**YOUR TASK**
Once the line containing "(R75, R82). -/" is found in the entries below, restate it and each following line word for word, stopping after the line containing "structure Ip where".

Stored data:
--- START ---

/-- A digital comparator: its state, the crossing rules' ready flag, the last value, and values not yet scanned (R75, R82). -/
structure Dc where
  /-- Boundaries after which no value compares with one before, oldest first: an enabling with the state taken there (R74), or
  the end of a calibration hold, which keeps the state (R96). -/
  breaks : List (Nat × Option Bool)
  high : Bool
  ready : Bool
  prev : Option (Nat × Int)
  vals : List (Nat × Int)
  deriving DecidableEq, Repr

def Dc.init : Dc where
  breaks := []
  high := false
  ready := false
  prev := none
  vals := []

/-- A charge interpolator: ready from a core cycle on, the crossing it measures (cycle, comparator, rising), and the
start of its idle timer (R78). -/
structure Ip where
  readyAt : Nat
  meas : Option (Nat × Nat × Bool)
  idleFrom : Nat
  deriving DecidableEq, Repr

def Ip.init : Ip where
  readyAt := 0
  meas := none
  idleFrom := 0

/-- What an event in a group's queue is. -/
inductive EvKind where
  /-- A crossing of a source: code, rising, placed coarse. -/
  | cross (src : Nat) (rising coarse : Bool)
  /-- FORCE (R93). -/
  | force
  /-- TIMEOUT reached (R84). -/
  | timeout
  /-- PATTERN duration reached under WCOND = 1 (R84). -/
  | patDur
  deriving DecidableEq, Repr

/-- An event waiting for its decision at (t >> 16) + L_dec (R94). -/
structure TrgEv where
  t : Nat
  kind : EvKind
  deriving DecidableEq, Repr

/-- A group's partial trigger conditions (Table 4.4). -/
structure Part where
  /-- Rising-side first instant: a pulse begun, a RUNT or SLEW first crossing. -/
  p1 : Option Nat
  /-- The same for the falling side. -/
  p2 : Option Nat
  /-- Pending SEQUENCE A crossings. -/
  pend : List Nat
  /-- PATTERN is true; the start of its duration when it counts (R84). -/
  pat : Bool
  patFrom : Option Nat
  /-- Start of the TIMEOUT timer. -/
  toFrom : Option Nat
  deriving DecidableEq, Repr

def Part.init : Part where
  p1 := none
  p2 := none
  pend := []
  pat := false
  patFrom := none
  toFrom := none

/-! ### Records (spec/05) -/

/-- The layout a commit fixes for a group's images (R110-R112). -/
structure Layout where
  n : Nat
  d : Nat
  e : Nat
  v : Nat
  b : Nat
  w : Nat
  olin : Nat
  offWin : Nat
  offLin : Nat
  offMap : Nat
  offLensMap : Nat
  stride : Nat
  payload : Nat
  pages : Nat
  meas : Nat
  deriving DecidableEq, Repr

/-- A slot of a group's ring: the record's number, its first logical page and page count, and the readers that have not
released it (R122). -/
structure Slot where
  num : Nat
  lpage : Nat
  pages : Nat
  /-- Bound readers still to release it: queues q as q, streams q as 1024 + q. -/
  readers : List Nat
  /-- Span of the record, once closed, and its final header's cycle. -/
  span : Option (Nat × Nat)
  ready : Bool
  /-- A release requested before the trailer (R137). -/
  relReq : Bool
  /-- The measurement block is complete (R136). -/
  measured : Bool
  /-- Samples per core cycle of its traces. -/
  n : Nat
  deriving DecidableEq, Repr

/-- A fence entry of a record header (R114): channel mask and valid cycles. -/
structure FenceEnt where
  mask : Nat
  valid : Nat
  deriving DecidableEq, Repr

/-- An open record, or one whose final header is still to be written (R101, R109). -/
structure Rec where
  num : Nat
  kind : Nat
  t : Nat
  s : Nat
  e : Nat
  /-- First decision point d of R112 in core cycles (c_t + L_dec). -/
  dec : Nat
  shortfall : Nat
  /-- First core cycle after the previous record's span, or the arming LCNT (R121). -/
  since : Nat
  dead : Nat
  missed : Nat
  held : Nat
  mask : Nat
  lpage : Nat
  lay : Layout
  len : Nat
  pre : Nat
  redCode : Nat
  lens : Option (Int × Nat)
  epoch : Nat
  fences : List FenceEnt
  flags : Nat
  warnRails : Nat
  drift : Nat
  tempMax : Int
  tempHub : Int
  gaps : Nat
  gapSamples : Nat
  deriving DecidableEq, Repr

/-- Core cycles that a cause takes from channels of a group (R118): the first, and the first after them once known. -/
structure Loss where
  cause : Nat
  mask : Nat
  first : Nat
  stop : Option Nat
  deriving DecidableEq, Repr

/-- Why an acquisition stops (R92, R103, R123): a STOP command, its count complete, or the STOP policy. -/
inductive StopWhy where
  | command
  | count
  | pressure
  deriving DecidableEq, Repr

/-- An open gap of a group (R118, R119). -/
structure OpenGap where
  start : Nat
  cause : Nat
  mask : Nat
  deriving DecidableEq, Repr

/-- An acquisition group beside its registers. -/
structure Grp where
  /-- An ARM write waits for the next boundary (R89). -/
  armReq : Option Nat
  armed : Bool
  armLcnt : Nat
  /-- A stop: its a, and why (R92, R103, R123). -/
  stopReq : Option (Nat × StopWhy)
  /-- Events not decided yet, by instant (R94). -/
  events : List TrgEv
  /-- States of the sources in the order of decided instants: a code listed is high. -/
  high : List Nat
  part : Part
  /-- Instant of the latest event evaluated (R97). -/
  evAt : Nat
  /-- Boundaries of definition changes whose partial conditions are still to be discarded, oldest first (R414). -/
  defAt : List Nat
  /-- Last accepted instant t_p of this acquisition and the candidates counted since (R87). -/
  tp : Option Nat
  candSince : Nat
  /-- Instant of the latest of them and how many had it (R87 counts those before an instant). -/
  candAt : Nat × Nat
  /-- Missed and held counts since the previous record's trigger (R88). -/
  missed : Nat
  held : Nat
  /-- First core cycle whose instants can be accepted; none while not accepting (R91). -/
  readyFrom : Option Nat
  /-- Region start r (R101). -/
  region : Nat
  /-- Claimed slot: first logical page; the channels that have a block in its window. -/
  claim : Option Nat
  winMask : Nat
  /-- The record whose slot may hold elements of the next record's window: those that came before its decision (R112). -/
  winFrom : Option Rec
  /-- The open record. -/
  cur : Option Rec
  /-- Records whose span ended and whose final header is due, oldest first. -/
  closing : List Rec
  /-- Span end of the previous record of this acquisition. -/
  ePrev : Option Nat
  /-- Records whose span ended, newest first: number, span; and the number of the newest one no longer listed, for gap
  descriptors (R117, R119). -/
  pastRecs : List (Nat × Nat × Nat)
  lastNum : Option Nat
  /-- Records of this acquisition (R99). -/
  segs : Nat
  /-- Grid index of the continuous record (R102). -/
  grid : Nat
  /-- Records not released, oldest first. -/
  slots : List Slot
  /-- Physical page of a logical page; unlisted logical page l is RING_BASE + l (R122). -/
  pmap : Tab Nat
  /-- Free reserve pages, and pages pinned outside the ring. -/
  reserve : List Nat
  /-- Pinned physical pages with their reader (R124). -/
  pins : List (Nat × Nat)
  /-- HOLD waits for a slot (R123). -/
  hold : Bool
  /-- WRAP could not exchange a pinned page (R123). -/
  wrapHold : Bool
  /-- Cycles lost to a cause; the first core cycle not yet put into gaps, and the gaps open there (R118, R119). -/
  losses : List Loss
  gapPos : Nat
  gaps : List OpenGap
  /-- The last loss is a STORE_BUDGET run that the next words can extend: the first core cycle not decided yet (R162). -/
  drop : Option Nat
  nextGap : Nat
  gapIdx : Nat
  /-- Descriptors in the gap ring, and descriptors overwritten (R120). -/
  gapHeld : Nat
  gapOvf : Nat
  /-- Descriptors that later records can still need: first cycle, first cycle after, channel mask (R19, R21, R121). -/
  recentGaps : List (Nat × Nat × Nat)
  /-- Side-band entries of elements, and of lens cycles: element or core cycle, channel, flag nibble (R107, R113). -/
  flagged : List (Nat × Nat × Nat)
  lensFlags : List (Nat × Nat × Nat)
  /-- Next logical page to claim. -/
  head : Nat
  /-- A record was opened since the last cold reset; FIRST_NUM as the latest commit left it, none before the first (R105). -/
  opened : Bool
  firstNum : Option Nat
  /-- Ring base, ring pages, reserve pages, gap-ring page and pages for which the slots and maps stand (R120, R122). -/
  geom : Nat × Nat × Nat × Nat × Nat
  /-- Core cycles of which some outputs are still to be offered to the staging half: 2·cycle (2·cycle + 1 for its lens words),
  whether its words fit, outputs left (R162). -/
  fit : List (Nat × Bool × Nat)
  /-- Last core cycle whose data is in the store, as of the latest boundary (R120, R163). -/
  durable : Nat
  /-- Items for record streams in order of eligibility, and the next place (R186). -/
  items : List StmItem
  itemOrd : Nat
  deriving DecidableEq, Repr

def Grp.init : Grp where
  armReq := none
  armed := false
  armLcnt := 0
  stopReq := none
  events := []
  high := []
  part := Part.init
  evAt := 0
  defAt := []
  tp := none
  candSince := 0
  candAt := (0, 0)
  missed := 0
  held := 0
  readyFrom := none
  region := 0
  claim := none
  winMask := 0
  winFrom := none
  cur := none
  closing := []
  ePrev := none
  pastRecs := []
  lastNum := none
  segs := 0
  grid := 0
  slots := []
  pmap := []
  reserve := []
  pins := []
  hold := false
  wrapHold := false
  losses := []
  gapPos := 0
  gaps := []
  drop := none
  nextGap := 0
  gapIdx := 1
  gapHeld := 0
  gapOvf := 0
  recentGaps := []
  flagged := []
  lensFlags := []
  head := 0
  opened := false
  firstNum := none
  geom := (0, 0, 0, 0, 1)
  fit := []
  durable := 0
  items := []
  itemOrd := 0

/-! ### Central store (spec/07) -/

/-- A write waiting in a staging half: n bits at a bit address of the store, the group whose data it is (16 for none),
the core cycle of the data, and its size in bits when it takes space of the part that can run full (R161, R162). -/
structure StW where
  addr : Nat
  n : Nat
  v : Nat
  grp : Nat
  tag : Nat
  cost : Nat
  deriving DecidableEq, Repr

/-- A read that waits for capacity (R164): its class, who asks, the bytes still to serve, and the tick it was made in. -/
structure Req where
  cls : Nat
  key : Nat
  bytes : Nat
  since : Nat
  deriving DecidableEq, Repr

--- END ---
--- START ---

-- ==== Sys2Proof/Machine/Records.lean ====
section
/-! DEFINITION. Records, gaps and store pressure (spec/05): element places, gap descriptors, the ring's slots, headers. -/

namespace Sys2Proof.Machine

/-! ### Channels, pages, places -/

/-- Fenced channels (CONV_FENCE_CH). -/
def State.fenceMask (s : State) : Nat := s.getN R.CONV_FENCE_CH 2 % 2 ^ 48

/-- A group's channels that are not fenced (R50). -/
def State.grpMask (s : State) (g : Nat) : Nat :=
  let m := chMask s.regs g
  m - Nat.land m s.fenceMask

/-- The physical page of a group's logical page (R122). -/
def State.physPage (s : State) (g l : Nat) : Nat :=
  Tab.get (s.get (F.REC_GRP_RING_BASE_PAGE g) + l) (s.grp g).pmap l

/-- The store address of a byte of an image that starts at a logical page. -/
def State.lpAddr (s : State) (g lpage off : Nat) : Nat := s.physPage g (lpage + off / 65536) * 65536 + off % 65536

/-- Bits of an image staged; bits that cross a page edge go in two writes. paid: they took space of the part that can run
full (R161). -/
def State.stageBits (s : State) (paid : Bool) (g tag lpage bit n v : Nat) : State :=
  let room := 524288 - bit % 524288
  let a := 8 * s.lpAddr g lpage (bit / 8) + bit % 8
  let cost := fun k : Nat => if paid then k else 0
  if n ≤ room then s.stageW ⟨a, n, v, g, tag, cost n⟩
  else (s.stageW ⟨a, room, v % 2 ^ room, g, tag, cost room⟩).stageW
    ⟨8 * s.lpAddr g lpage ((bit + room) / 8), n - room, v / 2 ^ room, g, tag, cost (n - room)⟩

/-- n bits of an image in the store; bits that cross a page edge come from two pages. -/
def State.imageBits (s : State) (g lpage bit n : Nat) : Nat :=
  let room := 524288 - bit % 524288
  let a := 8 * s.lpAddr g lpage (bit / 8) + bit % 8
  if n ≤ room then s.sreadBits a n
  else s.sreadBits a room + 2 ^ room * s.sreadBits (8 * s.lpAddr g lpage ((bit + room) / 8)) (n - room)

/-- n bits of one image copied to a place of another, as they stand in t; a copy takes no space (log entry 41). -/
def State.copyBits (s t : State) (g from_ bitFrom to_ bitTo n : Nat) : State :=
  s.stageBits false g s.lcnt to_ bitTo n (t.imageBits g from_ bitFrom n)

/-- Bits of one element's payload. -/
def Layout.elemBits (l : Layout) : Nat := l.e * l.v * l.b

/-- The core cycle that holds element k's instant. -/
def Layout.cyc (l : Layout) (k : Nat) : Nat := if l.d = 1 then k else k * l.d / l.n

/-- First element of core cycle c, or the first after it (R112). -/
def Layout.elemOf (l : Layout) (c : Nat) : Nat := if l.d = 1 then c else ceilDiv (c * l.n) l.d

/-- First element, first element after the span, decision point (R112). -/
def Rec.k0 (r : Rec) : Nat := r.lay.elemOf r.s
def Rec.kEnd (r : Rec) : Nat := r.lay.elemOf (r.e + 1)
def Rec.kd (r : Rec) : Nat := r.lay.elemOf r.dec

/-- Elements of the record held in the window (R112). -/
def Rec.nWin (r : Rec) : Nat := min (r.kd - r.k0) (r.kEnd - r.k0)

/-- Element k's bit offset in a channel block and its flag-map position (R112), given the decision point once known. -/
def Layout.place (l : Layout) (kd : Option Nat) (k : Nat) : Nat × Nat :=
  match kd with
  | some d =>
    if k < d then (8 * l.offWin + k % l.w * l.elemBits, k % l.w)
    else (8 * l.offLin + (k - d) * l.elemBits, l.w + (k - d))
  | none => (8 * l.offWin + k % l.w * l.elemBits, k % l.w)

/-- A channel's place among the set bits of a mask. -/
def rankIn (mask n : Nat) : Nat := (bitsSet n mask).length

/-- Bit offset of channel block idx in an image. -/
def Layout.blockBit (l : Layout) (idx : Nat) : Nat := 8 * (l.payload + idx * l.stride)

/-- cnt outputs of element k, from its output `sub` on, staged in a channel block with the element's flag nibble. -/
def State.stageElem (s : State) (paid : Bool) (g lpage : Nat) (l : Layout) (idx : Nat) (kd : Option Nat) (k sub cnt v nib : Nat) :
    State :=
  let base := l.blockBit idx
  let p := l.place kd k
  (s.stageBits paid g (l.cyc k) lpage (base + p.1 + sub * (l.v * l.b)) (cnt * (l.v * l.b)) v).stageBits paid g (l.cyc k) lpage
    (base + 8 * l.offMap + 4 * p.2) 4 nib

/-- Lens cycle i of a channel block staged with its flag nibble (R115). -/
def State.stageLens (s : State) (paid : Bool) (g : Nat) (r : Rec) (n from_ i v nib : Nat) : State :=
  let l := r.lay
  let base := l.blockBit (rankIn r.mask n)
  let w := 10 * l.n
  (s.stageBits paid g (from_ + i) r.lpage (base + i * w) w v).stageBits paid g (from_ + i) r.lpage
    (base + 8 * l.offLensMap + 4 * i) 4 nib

--- END ---

**OUTPUT OF THE TASK**
/-- A digital comparator: its state, the crossing rules' ready flag, the last value, and values not yet scanned (R75, R82). -/
structure Dc where
  /-- Boundaries after which no value compares with one before, oldest first: an enabling with the state taken there (R74), or
  the end of a calibration hold, which keeps the state (R96). -/
  breaks : List (Nat × Option Bool)
  high : Bool
  ready : Bool
  prev : Option (Nat × Int)
  vals : List (Nat × Int)
  deriving DecidableEq, Repr

def Dc.init : Dc where
  breaks := []
  high := false
  ready := false
  prev := none
  vals := []

/-- A charge interpolator: ready from a core cycle on, the crossing it measures (cycle, comparator, rising), and the
start of its idle timer (R78). -/
structure Ip where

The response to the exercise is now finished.